## WORK TO BE COMPLETED
Could you say how many lines below contain the word "maskLimit"? Give the number with no other text.

## SOURCE DATA
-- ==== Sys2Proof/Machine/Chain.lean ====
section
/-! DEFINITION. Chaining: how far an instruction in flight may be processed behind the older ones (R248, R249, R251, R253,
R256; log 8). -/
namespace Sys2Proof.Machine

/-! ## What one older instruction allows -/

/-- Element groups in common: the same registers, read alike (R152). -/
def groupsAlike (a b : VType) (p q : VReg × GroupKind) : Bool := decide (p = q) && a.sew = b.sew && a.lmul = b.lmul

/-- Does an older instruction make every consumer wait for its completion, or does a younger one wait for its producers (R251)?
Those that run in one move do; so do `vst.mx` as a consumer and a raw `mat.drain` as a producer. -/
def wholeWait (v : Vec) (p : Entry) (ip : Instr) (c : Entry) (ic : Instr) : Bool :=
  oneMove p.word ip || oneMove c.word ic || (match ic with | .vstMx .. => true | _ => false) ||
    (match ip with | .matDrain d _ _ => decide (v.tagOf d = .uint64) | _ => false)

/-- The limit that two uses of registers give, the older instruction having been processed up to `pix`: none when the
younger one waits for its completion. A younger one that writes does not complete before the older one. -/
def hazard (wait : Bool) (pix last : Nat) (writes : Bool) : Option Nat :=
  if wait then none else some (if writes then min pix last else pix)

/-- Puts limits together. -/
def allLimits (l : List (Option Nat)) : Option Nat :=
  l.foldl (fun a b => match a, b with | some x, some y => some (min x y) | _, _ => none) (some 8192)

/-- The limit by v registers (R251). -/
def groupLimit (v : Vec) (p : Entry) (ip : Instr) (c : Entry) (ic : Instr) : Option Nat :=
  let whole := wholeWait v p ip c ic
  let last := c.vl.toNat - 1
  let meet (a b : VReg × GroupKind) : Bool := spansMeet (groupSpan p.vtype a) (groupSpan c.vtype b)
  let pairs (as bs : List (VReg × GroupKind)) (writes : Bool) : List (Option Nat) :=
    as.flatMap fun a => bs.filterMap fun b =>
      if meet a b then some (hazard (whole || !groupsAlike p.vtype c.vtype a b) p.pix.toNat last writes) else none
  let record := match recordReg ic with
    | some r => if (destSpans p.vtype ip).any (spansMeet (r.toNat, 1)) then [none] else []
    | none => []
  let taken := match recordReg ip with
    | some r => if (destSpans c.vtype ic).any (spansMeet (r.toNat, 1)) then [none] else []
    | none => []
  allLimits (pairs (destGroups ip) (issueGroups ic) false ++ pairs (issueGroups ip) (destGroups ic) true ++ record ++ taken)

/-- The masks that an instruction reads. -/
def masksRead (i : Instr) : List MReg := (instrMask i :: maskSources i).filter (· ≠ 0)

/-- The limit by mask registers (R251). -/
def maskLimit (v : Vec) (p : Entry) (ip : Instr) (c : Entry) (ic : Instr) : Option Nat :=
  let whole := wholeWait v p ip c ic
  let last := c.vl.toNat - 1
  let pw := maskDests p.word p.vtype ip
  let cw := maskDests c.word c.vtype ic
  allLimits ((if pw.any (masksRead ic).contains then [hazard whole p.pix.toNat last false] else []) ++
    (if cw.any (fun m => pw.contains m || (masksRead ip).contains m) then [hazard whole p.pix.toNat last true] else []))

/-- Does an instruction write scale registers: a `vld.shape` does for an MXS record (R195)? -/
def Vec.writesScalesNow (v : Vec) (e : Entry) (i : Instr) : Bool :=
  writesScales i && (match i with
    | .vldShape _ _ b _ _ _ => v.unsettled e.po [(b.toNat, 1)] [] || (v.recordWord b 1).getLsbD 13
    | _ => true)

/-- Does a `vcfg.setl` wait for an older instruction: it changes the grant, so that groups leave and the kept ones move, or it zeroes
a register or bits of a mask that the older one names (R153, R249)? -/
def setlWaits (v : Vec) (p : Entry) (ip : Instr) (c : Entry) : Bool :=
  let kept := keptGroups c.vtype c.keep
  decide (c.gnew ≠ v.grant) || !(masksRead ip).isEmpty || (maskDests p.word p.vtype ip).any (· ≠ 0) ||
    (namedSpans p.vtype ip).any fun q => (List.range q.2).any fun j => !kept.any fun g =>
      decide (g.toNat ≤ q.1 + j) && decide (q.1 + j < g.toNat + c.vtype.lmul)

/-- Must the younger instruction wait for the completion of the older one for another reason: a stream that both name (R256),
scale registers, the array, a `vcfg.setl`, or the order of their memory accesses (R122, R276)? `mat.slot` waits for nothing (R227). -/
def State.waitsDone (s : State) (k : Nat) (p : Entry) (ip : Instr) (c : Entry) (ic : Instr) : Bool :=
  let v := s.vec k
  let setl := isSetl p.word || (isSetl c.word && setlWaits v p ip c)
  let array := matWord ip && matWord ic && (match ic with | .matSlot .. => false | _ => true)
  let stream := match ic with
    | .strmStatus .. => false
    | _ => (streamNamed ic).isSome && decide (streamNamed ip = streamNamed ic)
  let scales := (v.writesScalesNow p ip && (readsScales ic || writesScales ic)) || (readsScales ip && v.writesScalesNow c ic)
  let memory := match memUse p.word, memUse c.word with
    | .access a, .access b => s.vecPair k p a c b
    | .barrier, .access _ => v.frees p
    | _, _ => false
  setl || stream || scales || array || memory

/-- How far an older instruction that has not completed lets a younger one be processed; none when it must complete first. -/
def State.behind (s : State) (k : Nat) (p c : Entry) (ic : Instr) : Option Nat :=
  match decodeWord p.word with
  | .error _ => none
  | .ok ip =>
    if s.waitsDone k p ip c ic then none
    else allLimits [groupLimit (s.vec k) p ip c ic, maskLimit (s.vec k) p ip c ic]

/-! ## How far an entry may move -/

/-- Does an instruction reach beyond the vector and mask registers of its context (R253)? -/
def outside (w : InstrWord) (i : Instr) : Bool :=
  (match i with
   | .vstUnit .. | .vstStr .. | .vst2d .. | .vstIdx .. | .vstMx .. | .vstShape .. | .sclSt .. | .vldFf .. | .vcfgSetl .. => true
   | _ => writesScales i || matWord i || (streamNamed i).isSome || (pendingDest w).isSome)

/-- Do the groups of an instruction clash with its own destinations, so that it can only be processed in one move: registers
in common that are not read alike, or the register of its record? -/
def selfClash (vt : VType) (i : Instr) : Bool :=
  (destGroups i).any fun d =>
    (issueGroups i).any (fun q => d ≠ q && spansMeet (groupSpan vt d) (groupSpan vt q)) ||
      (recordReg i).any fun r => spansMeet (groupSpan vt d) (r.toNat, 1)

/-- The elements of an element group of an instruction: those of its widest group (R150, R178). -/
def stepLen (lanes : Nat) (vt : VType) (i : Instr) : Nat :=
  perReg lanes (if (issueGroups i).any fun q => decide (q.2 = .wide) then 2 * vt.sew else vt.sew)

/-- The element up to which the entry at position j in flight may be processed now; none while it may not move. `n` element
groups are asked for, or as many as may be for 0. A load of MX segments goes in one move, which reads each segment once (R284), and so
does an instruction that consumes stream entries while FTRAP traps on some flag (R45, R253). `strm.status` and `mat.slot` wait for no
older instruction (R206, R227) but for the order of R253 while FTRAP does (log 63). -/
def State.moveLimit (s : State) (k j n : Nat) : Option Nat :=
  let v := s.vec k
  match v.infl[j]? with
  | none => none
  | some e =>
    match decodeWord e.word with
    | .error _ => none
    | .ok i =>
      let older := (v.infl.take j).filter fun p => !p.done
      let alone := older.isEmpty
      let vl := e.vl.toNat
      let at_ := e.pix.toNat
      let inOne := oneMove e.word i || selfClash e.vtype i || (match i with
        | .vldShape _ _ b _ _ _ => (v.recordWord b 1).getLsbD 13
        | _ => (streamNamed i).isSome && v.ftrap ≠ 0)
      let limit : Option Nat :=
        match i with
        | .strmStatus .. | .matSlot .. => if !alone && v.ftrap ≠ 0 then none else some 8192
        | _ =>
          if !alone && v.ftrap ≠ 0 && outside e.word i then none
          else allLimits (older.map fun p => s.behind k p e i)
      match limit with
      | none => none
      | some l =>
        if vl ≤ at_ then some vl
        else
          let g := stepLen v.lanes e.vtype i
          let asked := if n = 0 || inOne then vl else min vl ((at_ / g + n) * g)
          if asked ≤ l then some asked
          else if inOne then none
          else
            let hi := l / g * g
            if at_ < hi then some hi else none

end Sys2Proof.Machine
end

...

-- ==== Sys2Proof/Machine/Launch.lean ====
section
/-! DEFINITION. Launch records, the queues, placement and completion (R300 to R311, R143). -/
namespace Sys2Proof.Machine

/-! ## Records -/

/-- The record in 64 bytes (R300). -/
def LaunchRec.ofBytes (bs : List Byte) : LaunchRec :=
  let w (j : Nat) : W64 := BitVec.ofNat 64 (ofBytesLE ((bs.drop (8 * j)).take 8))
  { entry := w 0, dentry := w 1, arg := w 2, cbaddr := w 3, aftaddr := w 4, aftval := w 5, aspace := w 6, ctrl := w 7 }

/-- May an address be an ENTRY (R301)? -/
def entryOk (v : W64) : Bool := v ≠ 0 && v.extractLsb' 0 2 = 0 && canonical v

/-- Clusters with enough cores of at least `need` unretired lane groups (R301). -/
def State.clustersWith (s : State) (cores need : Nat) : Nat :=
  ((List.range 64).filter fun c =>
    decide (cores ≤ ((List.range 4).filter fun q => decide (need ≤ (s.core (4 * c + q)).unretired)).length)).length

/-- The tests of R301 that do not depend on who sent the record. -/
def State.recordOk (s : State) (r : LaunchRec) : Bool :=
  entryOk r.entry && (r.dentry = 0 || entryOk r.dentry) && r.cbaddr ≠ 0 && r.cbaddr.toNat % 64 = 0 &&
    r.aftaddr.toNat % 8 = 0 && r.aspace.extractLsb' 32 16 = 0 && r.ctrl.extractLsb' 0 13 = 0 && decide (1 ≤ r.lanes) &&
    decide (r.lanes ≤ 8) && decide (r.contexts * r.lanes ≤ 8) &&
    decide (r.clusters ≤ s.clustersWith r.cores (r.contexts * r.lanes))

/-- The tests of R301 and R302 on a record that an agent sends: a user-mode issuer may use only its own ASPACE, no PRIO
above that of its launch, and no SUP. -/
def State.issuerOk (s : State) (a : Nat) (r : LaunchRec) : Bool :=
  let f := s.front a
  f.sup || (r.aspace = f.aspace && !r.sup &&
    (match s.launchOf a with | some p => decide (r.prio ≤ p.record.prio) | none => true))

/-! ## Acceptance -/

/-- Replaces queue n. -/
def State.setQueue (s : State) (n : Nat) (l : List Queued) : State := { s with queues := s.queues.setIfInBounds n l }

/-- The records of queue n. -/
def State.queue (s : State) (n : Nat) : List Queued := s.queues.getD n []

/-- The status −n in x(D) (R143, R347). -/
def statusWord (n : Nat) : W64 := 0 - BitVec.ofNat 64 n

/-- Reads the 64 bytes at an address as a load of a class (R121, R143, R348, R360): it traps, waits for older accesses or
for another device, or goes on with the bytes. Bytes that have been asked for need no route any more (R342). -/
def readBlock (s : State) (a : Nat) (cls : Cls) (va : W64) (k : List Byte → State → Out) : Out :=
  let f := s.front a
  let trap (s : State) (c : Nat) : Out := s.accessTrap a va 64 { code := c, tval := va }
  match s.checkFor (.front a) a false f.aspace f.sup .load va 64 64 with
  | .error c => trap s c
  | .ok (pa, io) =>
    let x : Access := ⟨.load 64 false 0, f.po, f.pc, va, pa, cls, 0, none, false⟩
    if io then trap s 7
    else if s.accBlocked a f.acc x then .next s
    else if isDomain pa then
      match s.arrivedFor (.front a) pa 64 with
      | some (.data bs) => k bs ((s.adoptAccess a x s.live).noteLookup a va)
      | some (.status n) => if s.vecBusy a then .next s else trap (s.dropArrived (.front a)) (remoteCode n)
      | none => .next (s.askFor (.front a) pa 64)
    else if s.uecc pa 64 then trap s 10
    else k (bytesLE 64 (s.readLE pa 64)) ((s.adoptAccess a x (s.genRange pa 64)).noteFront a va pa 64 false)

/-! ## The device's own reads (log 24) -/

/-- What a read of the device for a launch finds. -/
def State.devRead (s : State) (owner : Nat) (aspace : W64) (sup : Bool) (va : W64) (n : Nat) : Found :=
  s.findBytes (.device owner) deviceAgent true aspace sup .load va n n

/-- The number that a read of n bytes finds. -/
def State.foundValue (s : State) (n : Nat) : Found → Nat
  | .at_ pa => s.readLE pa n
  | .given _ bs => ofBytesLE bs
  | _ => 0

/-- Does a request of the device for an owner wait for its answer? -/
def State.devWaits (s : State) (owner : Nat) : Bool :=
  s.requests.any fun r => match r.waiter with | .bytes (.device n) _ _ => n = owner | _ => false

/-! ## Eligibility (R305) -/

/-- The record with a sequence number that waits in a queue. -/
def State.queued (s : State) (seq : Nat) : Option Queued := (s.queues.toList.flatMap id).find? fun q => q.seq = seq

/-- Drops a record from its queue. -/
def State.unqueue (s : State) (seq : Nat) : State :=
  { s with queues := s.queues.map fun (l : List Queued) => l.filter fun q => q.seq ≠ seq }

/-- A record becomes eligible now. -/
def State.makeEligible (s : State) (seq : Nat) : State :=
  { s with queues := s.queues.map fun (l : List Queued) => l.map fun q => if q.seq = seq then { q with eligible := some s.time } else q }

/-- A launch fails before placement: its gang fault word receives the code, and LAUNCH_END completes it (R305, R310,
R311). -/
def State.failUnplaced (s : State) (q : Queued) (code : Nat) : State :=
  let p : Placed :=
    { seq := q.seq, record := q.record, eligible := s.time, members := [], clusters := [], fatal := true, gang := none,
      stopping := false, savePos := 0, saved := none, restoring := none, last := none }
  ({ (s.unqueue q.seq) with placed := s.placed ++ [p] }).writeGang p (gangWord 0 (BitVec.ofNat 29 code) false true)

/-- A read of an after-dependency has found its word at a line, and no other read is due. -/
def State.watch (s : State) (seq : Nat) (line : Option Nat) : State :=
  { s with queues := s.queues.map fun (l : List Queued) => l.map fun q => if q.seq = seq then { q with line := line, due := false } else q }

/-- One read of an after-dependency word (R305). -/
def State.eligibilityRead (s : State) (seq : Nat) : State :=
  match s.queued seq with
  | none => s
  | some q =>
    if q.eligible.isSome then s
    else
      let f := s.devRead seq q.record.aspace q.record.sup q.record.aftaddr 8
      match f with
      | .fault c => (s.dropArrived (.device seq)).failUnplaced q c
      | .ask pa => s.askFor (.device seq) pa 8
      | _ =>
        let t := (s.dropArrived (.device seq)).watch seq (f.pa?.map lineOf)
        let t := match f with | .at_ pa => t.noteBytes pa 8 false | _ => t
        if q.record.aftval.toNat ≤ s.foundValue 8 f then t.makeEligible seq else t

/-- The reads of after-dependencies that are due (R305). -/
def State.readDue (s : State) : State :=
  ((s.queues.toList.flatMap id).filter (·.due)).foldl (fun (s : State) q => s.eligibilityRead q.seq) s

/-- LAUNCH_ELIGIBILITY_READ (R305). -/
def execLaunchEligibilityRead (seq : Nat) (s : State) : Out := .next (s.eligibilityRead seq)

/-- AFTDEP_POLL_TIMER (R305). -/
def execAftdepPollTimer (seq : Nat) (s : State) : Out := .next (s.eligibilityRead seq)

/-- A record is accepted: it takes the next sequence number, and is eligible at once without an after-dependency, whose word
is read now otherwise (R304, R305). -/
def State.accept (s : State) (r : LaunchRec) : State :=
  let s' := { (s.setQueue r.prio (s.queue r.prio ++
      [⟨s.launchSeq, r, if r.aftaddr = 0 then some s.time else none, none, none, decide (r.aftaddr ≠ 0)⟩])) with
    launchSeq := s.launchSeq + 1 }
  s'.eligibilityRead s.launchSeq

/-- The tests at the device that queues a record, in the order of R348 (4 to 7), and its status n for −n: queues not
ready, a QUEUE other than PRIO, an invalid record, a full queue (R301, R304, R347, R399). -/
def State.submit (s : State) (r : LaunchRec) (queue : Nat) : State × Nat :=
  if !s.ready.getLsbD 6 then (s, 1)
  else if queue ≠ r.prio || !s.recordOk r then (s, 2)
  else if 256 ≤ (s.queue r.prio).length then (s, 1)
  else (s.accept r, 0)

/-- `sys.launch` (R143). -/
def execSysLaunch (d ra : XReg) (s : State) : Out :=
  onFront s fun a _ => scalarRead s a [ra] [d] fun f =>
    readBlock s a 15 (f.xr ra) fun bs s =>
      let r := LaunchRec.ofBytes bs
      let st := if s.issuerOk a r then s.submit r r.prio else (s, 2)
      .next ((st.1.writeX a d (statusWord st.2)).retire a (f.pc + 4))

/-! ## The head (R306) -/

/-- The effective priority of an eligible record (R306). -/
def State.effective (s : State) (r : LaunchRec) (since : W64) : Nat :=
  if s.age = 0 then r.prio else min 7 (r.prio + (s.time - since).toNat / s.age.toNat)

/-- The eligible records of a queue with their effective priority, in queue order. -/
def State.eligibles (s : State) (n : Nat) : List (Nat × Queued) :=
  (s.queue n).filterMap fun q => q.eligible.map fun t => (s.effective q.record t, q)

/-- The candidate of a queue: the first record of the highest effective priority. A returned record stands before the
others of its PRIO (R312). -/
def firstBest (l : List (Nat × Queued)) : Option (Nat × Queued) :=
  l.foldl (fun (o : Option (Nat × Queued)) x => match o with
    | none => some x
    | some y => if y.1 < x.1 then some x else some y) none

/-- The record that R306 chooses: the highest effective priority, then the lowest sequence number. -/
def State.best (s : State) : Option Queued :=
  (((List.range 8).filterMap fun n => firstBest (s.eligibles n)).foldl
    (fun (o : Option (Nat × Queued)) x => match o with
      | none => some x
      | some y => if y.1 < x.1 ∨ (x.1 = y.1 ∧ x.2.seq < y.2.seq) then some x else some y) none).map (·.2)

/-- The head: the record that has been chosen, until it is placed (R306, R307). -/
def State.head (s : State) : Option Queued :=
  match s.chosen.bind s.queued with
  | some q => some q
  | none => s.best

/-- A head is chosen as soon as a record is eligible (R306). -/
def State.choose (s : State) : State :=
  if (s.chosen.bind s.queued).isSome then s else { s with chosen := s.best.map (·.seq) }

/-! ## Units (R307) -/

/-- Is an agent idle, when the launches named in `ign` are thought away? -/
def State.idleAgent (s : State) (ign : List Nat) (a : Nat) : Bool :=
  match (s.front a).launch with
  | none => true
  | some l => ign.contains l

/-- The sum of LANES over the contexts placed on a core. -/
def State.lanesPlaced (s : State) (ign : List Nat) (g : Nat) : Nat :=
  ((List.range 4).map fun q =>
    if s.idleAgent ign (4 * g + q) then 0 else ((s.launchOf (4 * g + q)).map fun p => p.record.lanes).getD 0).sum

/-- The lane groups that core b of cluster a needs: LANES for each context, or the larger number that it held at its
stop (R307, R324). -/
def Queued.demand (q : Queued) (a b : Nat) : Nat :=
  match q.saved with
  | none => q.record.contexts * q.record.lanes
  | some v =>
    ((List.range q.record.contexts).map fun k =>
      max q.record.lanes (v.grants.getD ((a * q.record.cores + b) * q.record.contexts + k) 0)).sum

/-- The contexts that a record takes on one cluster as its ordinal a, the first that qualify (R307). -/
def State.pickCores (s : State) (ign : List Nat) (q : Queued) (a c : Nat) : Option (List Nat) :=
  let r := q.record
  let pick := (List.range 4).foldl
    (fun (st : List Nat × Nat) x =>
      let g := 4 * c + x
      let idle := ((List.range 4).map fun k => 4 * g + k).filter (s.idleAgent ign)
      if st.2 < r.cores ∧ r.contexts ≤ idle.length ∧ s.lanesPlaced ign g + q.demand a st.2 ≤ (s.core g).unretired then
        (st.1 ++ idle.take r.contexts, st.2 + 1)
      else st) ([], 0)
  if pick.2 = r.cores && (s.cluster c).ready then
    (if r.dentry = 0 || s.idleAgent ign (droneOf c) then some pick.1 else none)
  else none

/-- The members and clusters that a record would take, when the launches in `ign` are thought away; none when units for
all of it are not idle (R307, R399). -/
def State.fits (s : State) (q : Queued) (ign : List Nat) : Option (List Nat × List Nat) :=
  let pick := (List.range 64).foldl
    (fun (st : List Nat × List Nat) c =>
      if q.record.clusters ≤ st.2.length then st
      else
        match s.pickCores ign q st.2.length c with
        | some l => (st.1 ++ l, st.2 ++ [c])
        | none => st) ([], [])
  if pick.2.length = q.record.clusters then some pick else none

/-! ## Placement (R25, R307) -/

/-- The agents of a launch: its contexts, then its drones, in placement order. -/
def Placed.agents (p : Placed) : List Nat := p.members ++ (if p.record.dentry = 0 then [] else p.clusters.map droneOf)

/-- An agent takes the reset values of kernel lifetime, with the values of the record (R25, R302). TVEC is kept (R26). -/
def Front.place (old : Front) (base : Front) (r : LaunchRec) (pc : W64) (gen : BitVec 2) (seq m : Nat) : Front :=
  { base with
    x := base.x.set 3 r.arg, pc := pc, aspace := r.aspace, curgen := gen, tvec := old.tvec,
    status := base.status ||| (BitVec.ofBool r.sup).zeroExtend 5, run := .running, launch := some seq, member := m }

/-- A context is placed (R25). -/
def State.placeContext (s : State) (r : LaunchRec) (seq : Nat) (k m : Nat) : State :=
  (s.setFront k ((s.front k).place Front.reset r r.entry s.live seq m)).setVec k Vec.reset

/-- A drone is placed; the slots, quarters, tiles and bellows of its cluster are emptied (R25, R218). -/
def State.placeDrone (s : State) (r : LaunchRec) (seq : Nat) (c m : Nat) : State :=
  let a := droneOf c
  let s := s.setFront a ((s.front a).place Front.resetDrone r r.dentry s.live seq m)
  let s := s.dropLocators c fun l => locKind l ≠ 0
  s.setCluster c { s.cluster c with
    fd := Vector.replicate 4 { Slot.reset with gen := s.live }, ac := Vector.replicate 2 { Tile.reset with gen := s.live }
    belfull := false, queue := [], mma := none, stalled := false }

--

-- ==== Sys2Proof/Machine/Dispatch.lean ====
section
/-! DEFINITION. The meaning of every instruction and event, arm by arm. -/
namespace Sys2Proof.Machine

## RESULT OF THIS EXERCISE
2